Data for processing —
########

-- ==== Sys2Proof/Laws/FrameBase.lean ====
section
/-! SUPPORT. What the operations on one unit, on frames and on job memory leave unchanged: one lemma per operation, which names every part of the state that it keeps.
A proof cites such a lemma by name: `have w := @State.setIsl_still`, then `simp [w]`. The lemmas stand outside the simp set, because Lean would split
each into one auxiliary theorem per part. -/

namespace Sys2Proof.Machine

/-- A fold keeps every reading of the state that each of its steps keeps. -/
theorem foldl_keeps {α β : Type} (p : State → β) (l : List α) (g : State → α → State) (s : State) (h : ∀ t x, p (g t x) = p t) :
    p (l.foldl g s) = p s := by
  induction l generalizing s with
  | nil => rfl
  | cons a t ih => simp only [List.foldl_cons]; rw [ih, h]

/-- The same of a fold that carries a value beside the state. -/
theorem foldl_snd_keeps {α β γ : Type} (p : State → γ) (l : List α) (g : β × State → α → β × State) (a : β × State)
    (h : ∀ t x, p (g t x).2 = p t.2) : p (l.foldl g a).2 = p a.2 := by
  induction l generalizing a with
  | nil => rfl
  | cons x t ih => simp only [List.foldl_cons]; rw [ih, h]

/-- The same of a fold whose steps may fail, where it does not. -/
theorem foldl_bind_keeps {α β : Type} (p : State → β) (l : List α) (g : α → State → Option State)
    (h : ∀ t x r, g x t = some r → p r = p t) (s r : State) (e : l.foldl (fun o x => o.bind (g x)) (some s) = some r) : p r = p s := by
  induction l generalizing s with
  | nil => cases e; rfl
  | cons a t ih =>
    simp only [List.foldl_cons, Option.bind_some] at e
    cases q : g a s with
    | none =>
      rw [q] at e
      have n : ∀ k : List α, k.foldl (fun o x => o.bind (g x)) none = none := by
        intro k; induction k with
        | nil => rfl
        | cons b u ih2 => simpa using ih2
      rw [n] at e; cases e
    | some u => rw [q] at e; rw [ih u e, h s a u q]

/-- `foldl_keeps` at each part of the state. -/
theorem foldl_parts {α : Type} (l : List α) (g : State → α → State) (s : State) :
    ((∀ t x, (g t x).pending = t.pending) → (l.foldl g s).pending = s.pending) ∧
    ((∀ t x, (g t x).free = t.free) → (l.foldl g s).free = s.free) ∧ ((∀ t x, (g t x).host = t.host) → (l.foldl g s).host = s.host) ∧
    ((∀ t x, (g t x).epoch = t.epoch) → (l.foldl g s).epoch = s.epoch) ∧ ((∀ t x, (g t x).pat = t.pat) → (l.foldl g s).pat = s.pat) ∧
    ((∀ t x, (g t x).isl = t.isl) → (l.foldl g s).isl = s.isl) ∧ ((∀ t x, (g t x).routes = t.routes) → (l.foldl g s).routes = s.routes) ∧
    ((∀ t x, (g t x).dramMargin = t.dramMargin) → (l.foldl g s).dramMargin = s.dramMargin) ∧
    ((∀ t x, (g t x).ports = t.ports) → (l.foldl g s).ports = s.ports) ∧
    ((∀ t x, (g t x).trickle = t.trickle) → (l.foldl g s).trickle = s.trickle) ∧
    ((∀ t x, (g t x).cmd = t.cmd) → (l.foldl g s).cmd = s.cmd) ∧ ((∀ t x, (g t x).zon = t.zon) → (l.foldl g s).zon = s.zon) ∧
    ((∀ t x, (g t x).med = t.med) → (l.foldl g s).med = s.med) ∧ ((∀ t x, (g t x).mlf = t.mlf) → (l.foldl g s).mlf = s.mlf) ∧
    ((∀ t x, (g t x).cpx = t.cpx) → (l.foldl g s).cpx = s.cpx) ∧ ((∀ t x, (g t x).wvf = t.wvf) → (l.foldl g s).wvf = s.wvf) ∧
    ((∀ t x, (g t x).bpm = t.bpm) → (l.foldl g s).bpm = s.bpm) ∧ ((∀ t x, (g t x).sli = t.sli) → (l.foldl g s).sli = s.sli) ∧
    ((∀ t x, (g t x).sec = t.sec) → (l.foldl g s).sec = s.sec) ∧ ((∀ t x, (g t x).mic = t.mic) → (l.foldl g s).mic = s.mic) ∧
    ((∀ t x, (g t x).flt = t.flt) → (l.foldl g s).flt = s.flt) ∧ ((∀ t x, (g t x).ctrs = t.ctrs) → (l.foldl g s).ctrs = s.ctrs) ∧
    ((∀ t x, (g t x).grps = t.grps) → (l.foldl g s).grps = s.grps) ∧ ((∀ t x, (g t x).pwr = t.pwr) → (l.foldl g s).pwr = s.pwr) ∧
    ((∀ t x, (g t x).thm = t.thm) → (l.foldl g s).thm = s.thm) ∧ ((∀ t x, (g t x).age = t.age) → (l.foldl g s).age = s.age) ∧
    ((∀ t x, (g t x).cnv = t.cnv) → (l.foldl g s).cnv = s.cnv) ∧ ((∀ t x, (g t x).fwu = t.fwu) → (l.foldl g s).fwu = s.fwu) ∧
    ((∀ t x, (g t x).glb = t.glb) → (l.foldl g s).glb = s.glb) ∧ ((∀ t x, (g t x).sb = t.sb) → (l.foldl g s).sb = s.sb) :=
  ⟨foldl_keeps _ l g s, foldl_keeps _ l g s, foldl_keeps _ l g s, foldl_keeps _ l g s, foldl_keeps _ l g s, foldl_keeps _ l g s, foldl_keeps _ l g s, foldl_keeps _ l g s, foldl_keeps _ l g s, foldl_keeps _ l g s, foldl_keeps _ l g s, foldl_keeps _ l g s, foldl_keeps _ l g s, foldl_keeps _ l g s, foldl_keeps _ l g s, foldl_keeps _ l g s, foldl_keeps _ l g s, foldl_keeps _ l g s, foldl_keeps _ l g s, foldl_keeps _ l g s, foldl_keeps _ l g s, foldl_keeps _ l g s, foldl_keeps _ l g s, foldl_keeps _ l g s, foldl_keeps _ l g s, foldl_keeps _ l g s, foldl_keeps _ l g s, foldl_keeps _ l g s, foldl_keeps _ l g s, foldl_keeps _ l g s⟩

########

Prompt — Gather each line of the records holding the string "that".

Response area —
/-! SUPPORT. What the operations on one unit, on frames and on job memory leave unchanged: one lemma per operation, which names every part of the state that it keeps.
/-- A fold keeps every reading of the state that each of its steps keeps. -/
/-- The same of a fold that carries a value beside the state. -/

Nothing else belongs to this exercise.